>>
/-- R93: a decoded word is the encoding of its instruction, but for the ignored field. -/
theorem encode_of_decodeWord {w : Word} {i : Instr} (hd : decodeWord w = .ok i) : encode i = i.tag.clearIgnored w := by
  have h : i.tag.Covers w := (covers_iff i.tag w).mpr ⟨i, hd, rfl⟩
  have e : i.tag.instr w = i := Except.ok.inj ((decodeWord_of_covers h).symm.trans hd)
  exact (congrArg encode e).symm.trans (encode_instr h)

/-- Settles O2: `encode_of_decodeWord`, whose cleared field only the shifts have. -/
theorem encodeOfDecodeRestoresTheWord : Obligations.EncodeOfDecodeRestoresTheWord := by
  intro w i hd
  rw [encode_of_decodeWord hd]
  cases i <;> rfl

/-- R96: no word is covered by the rows of two tags. -/
theorem covers_unique {t t' : Tag} {w : Word} (h : t.Covers w) (h' : t'.Covers w) : t' = t := by
  have e : t'.instr w = t.instr w := Except.ok.inj ((decodeWord_of_covers h').symm.trans (decodeWord_of_covers h))
  rw [← Tag.tag_instr t' w, e, Tag.tag_instr]

/-- R96: the opcode map lists the tags of the rows whose pattern lies in the group. -/
theorem mem_opcodeMap_iff (op : BitVec 4) (t : Tag) : t ∈ opcodeMap op ↔ opField t.row.pattern = op := by
  revert op
  cases t <;> decide

theorem covers_pattern (t : Tag) : t.Covers t.row.pattern := by cases t <;> rfl

theorem mem_opcodeMap_iff_decodes (op : BitVec 4) (t : Tag) :
    t ∈ opcodeMap op ↔ ∃ w i, opField w = op ∧ decodeWord w = .ok i ∧ i.tag = t := by
  rw [mem_opcodeMap_iff]
  constructor
  · intro h
    obtain ⟨i, hd, ht⟩ := (covers_iff t _).mp (covers_pattern t)
    exact ⟨t.row.pattern, i, h, hd, ht⟩
  · rintro ⟨w, i, rfl, hd, ht⟩
    exact (opField_of_covers ((covers_iff t w).mpr ⟨i, hd, ht⟩)).symm

/-- Settles O3: `covers_iff`, `covers_unique` and `mem_opcodeMap_iff_decodes`, a row being that of its tag. -/
theorem wordDecodesExactlyToItsTableRow : Obligations.WordDecodesExactlyToItsTableRow := by
  refine ⟨fun w row hr => ⟨?_, fun row' hr' h h' => ?_⟩, fun tag => ?_, mem_opcodeMap_iff_decodes⟩
  · rw [← covers_tag_iff hr]
    exact covers_iff row.tag w
  · rw [← covers_tag_iff hr] at h
    rw [← covers_tag_iff hr'] at h'
    rw [eq_row_of_mem hr', covers_unique h h', ← eq_row_of_mem hr]
  · exact ⟨tag.row, Tag.row_mem tag, Tag.tag_row tag, fun row' hr' ht => ht ▸ eq_row_of_mem hr'⟩

/-- R93: `Unrecognized` is the answer exactly where no row covers the word. -/
theorem unrecognized_iff (w : Word) : decodeWord w = .error (.unrecognized w) ↔ ∀ t : Tag, ¬ t.Covers w := by
  constructor
  · intro he t h
    cases he.symm.trans (decodeWord_of_covers h)
  · intro hn
    obtain ⟨t, h, _⟩ | e := DecodedFromTable.of_decodeWord w
    · exact absurd h (hn t)
    · exact e

/-- Settles O4: `DecodedFromTable.of_decodeWord` and `unrecognized_iff`; no row lies in group 0xB. -/
theorem unrecognizedExactlyOutsideTheTable : Obligations.UnrecognizedExactlyOutsideTheTable := by
  intro w
  refine ⟨?_, ?_, fun hop => ?_⟩
  · obtain ⟨t, _, e⟩ | e := DecodedFromTable.of_decodeWord w
    · exact .inl ⟨_, e⟩
    · exact .inr e
  · rw [unrecognized_iff]
    exact ⟨fun hn row hr h => hn row.tag ((covers_tag_iff hr w).mpr h), fun hn t => hn t.row (Tag.row_mem t)⟩
  · rw [unrecognized_iff]
    intro t h
    have hB : t ∈ opcodeMap 0xB#4 := (mem_opcodeMap_iff _ t).mpr ((opField_of_covers h).symm.trans hop)
    exact List.not_mem_nil hB

/-! ### The nibbles of a word, and sample words -/

/-- A concatenation is its parts shifted into place. -/
theorem setWidth_append_eq_or {m n k : Nat} (p : BitVec m) (q : BitVec n) :
    (p ++ q).setWidth k = p.setWidth k <<< n ||| q.setWidth k := by
  ext i hi
  by_cases h : i < n
  · simp [BitVec.getLsbD_append, h]
  · simp [BitVec.getLsbD_append, h, BitVec.getLsbD_of_ge q i (by omega)]

theorem setWidth_nibbles (a b c d : BitVec 4) : (a ++ b ++ c ++ d).setWidth 16 =
    a.setWidth 16 <<< 12 ||| b.setWidth 16 <<< 8 ||| c.setWidth 16 <<< 4 ||| d.setWidth 16 := by
  simp only [setWidth_append_eq_or, BitVec.shiftLeft_or_distrib, ← BitVec.shiftLeft_add]

/-- Settles O5: `wordXYN_fields` with the concatenation written as shifts. -/
theorem nibbleExtractorRoundTrip : Obligations.NibbleExtractorRoundTrip := by
  intro w
  constructor
  · calc _ = (wordXYN (opField w) (xField w) (yField w) (nField w)).setWidth 16 :=
          (setWidth_nibbles (nib w 0 1) (nib w 1 1) (nib w 2 1) (nib w 3 1)).symm
      _ = w := by rw [BitVec.setWidth_eq, wordXYN_fields]
  · apply BitVec.eq_of_toNat_eq
    rw [toNat_nib]
    exact (congrArg (· % 2 ^ 16) (Nat.div_one _)).trans (Nat.mod_eq_of_lt w.isLt)

/-- Settles O6 by running the decoder on the ten words. -/
theorem sampleWordsDecode : Obligations.SampleWordsDecode := by
  unfold Obligations.SampleWordsDecode; decide

end Sys2Proof

namespace Sys2Proof.Machine

/-! ### Register results -/

/-- An instruction that is a write of one register meets its claim. -/
theorem setsRegister_of_exec {i : Instr} {s : State} {x : Reg} {b : Byte} (h : exec i s = .next (s.setV x b)) :
    SetsRegister i s x b :=
  ⟨_, h, getV_setV_self s x b, setV_onlyRegs s x b, setV_frame s x b⟩

/-- R161: an instruction that is a flagged write meets its claim, for either write order. -/
theorem setsWithFlag_of_exec {i : Instr} {s : State} {x : Reg} {r f : Byte}
    (h : exec i s = .next (writeWithFlag Config.vfWriteOrder x r f s)) : SetsWithFlag i s x r f := by
  refine ⟨_, h, fun hx => ⟨?_, ?_⟩, ?_, writeWithFlag_onlyRegs s _ x r f, writeWithFlag_frame s _ x r f⟩
  · rw [writeWithFlag_getV _ hx, if_neg hx, if_pos rfl]
  · rw [writeWithFlag_getV _ hx, if_pos rfl]
  · rintro rfl
    exact (writeWithFlag_getV_VF _ r f s VF).trans (if_pos rfl)

/-- R160: bytes are added modulo 256. -/
theorem byte_add_eq (a b : Byte) : a + b = BitVec.ofNat 8 ((a.toNat + b.toNat) % 256) := by
  apply BitVec.eq_of_toNat_eq
  simp

theorem carryFlag_eq (a b : Byte) : carryFlag a b = if a.toNat + b.toNat > 255 then 1 else 0 := by
  simp [carryFlag, flagByte]

/-- Settles O35: AddImm is the register write of the wrapped sum. -/
theorem addImmWrapsWithoutFlag : Obligations.AddImmWrapsWithoutFlag := by
  intro x kk s
  rw [← byte_add_eq]
  exact ⟨decodeWord_encode (.addImm x kk), setsRegister_of_exec rfl⟩

/-- Settles O36: each of the three is one register write. -/
theorem logicWritesOnlyTheRegister : Obligations.LogicWritesOnlyTheRegister := fun x y _ =>
  ⟨decodeWord_encode (.or x y), setsRegister_of_exec rfl, decodeWord_encode (.and x y), setsRegister_of_exec rfl,
    decodeWord_encode (.xor x y), setsRegister_of_exec rfl⟩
<<
● Action item
Could you write out exactly the lines above, starting at the first one and ending with the line that has "cases i <;> rfl"?

● Reply to the exercise
/-- R93: a decoded word is the encoding of its instruction, but for the ignored field. -/
theorem encode_of_decodeWord {w : Word} {i : Instr} (hd : decodeWord w = .ok i) : encode i = i.tag.clearIgnored w := by
  have h : i.tag.Covers w := (covers_iff i.tag w).mpr ⟨i, hd, rfl⟩
  have e : i.tag.instr w = i := Except.ok.inj ((decodeWord_of_covers h).symm.trans hd)
  exact (congrArg encode e).symm.trans (encode_instr h)

/-- Settles O2: `encode_of_decodeWord`, whose cleared field only the shifts have. -/
theorem encodeOfDecodeRestoresTheWord : Obligations.EncodeOfDecodeRestoresTheWord := by
  intro w i hd
  rw [encode_of_decodeWord hd]
  cases i <;> rfl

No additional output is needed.